Chen Xin’er tampak berantakan. Sekujur tubuhnya tergores dan Rumor menancap di tulang belikatnya. Dia menggapai-gapai di pasir ketika berusaha merangkak menjauh. Jelas Su Jin-lah yang telah menyerangnya.
‘Sial!’ Su Jin memaki dalam hati. Dia berpikir kalau dirinya belum menghabiskan waktu lama di dalam kuil, namun Kesombongan sudah memanfaatkan waktu itu untuk menggunakan dirinya demi membunuh Chen Xin’er.
“Jangan takut! Tadi aku telah dikendalikan oleh salah satu Dosa Asal, Kesombongan! Sekarang aku sudah memperoleh kembali kendali atas tubuhku, jadi kau tak perlu takut lagi,” Su Jin berusaha membujuk Chen Xin’er dengan lembut, takut membuat gadis itu kaget.
Chen Xin’er menatapnya dengan curiga dan berusaha bangkit, tapi luka-lukanya terlalu serius, jadi dia kembali terjatuh ke atas pasir. Su Jin maju selangkah untuk membantunya tapi gadis itu malah memekik ketakutan.
Su Jin hanya bisa mendesah dan berusaha menjelaskan dirinya sendiri. Dia memberitahu Chen Xin’er tentang bagaimana Tujuh Dosa Asal berusaha memaksa para pemilik agar saling bunuh dengan harapan memperoleh kepercayaan gadis itu.

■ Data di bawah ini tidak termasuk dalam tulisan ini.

/-- Send bytes to another Deck as bulk data of a request (R69), in units of at most 8,192 bytes (log entry 21). -/
def State.bulkUnits (s : State) (deck num : Nat) (d : List Byte) : State :=
  (List.range (ceilDiv d.length 8192)).foldl (fun (s : State) i =>
    s.pierSend (s.deckInfo deck).port pcCpl utCpl (deckPair s.ownDeck deck)
      (leBytes 2 num ++ [1, 0] ++ leBytes 4 (i * 8192) ++ sliceB d (i * 8192) (min 8192 (d.length - i * 8192)))) s

/-- The bulk data of the cascade client's request stands in its segment buffer while the request is served (R69). -/
def State.slotSeg (s : State) (n : Nat) : State :=
  if s.getF (MbOwner.transport n) != 2 then s
  else
    match s.pier.slots.find? (fun x => x.mb == some n) with
    | none => s
    | some x => { s with gci := { s.gci with seg := memWrites s.gci.seg (7 * 65536) x.data } }

/-- A response in a mailbox of client 7 goes to its origin as a CPL unit, and is remembered (R513). -/
def State.cplSend (s : State) (n : Nat) (resp : List Byte) : State :=
  match s.pier.slots.find? (fun x => x.mb == some n) with
  | none => s
  | some x =>
    let out := x.bulk.filter (fun b => decide (1 ≤ b.dir) && leAt resp 4 2 == stDone)
    let s := match out with
      | some b => s.bulkUnits x.origin x.num (memReads s.gci.seg (7 * 65536) b.len)
      | none => s
    let body := leBytes 2 x.num ++ [0, 0] ++ resp
    let mine := (s.pier.answered.filter (fun e => e.1 == x.origin)).take 255
    let rest := s.pier.answered.filter (fun e => e.1 != x.origin)
    let s := { s with pier := { s.pier with slots := s.pier.slots.erase x, answered := (x.origin, x.num, body) :: mine ++ rest } }
    let s := s.setF (MbStatus.state n) mbIdle
    (s.pierSend (s.deckInfo x.origin).port pcCpl utCpl (deckPair s.ownDeck x.origin) body).slotFeed

/-- Firmware writes the response (R60) and the mailbox enters RESPONSE (R55). -/
def State.mbRespond (s : State) (n cmd seq : Nat) (r : Resp) : State :=
  let c := s.getF (MbOwner.client n)
  let pay := r.payload.take 1008
  let hdr := leBytes 2 cmd ++ leBytes 2 seq ++ leBytes 2 r.status ++ leBytes 2 pay.length ++ leBytes 4 r.ticket ++
    leBytes 2 (if r.status = stBusyRetry then r.retry else 0) ++ leBytes 1 (4 - s.clientTickets c) ++ [0]
  let s := { s with bar0 := memWrites s.bar0 (mbBase n + 0x800) (hdr ++ pay) }
  let s := ((s.setF (MbStatus.state n) mbResponse).setF (MbSeq.lastAnswered n) seq).syncMbLevel n
  if c == 7 && s.getF (MbOwner.transport n) == 2 then s.cplSend n (hdr ++ pay) else s

/-! ### Clients (R70 to R72) -/

def clientDefault (c : Nat) : Client :=
  if c = 0 then ⟨0, 4, 0x3FFFE, 0x3FFFE⟩ else ⟨3, 0, 0, 0⟩

def State.client (s : State) (c : Nat) : Client := tabGet clientDefault s.gci.clients c

/-- Is the class admitted by the mask the command needs (R71, R90)? -/
def Client.right (cl : Client) (k : CmdKind) (cls : Nat) : Bool :=
  bitOf cl.control cls || (k == .q && bitOf cl.query cls)

/-! ### Tickets (R77 to R79) -/

/-- Open a ticket for a command that goes PENDING; its number runs on from the client's last (R77; DESIGN CHOICE, log
entry 15: they count up from a base that the spec leaves open). -/
def State.openTicket (s : State) (c : Ctx) (locks : List Nat) : Nat × State :=
  let k := tabGet ctrDefault s.gci.ticketCount c.client
  let num := (Config.ticketBase c.client + k) % (2 ^ 32 - 1) + 1
  let seg := c.bulk.filter (fun b => b.seg)
  let far := if c.client == 7 then (s.pier.slots.find? (fun x => x.mb == some c.mb)).map (fun x => (x.origin, x.num)) else none
  let t : Ticket := { num := num, client := c.client, cmd := c.cmd, payload := c.payload, onDone := bitOf c.flags 1,
                      locks := locks, result := none, far := far, seg := seg.isSome,
                      input := match seg with | some b => memReads s.gci.seg (c.client * 65536) b.len | none => [] }
  let s := { s with gci := { s.gci with
    tickets := s.gci.tickets ++ [t], ticketCount := tabSet ctrDefault s.gci.ticketCount c.client (k + 1) } }
  (num, s.syncTickets c.client)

“Tolong percayalah padaku! Aku tak berbohong padamu! Selain itu, kalau Kesombongan masih mengendalikanku, aku akan sudah membunuhmu sekarang ini alih-alih membuang-buang waktu untuk menjelaskan semua ini padamu,” ujar Su Jin.
Rasa takut di mata Chen Xin’er sedikit memudar setelah mendengar kata-kata ini. Dia menelan ludah dan bertanya ragu, “Apa saat ini kau… benar-benar adalah Tuan Su?”
“Benar!”
Chen Xin’er mengangguk dan berkata, “Barusan tadi kau benar-benar telah menyerangku dengan terlalu agresif dan aku hampir mati. Apa kau bisa membantuku bangun?”
Su Jin merasa tidak enak ketika dia melihat betapa parah cidera yang dialami Chen Xin’er dan buru-buru berlari maju untuk membantu gadis itu berdiri. Chen Xin’er sudah buruk dalam bertarung, jadi kondisinya bahkan lebih parah lagi setelah terluka sedemikian parahnya. Semua ini adalah kesalahannya.
“Apa kau benar-benar tidak dirasuki oleh Kesombongan lagi?” Su Jin sudah memapah Chen Xin’er, namun gadis itu masih cemas dan kembali bertanya kepadanya.
“Sungguh tidak.” Su Jin cuma kurang bersumpah pada Langit bahwa dirinya tidak lagi dirasuki oleh Kesombongan. Tapi dia tidak menyalahkan Chen Xin’er karena bersikap begitu was-was. Gadis itu terluka amat parah persisnya gara-gara dia.
“Bagus sekali!” Chen Xin’er tersenyum dan mengangguk, namun senyumnya itu tiba-tiba membuat kulit kepala Su Jin terasa kebas dan semua rambutnya berdiri tegak.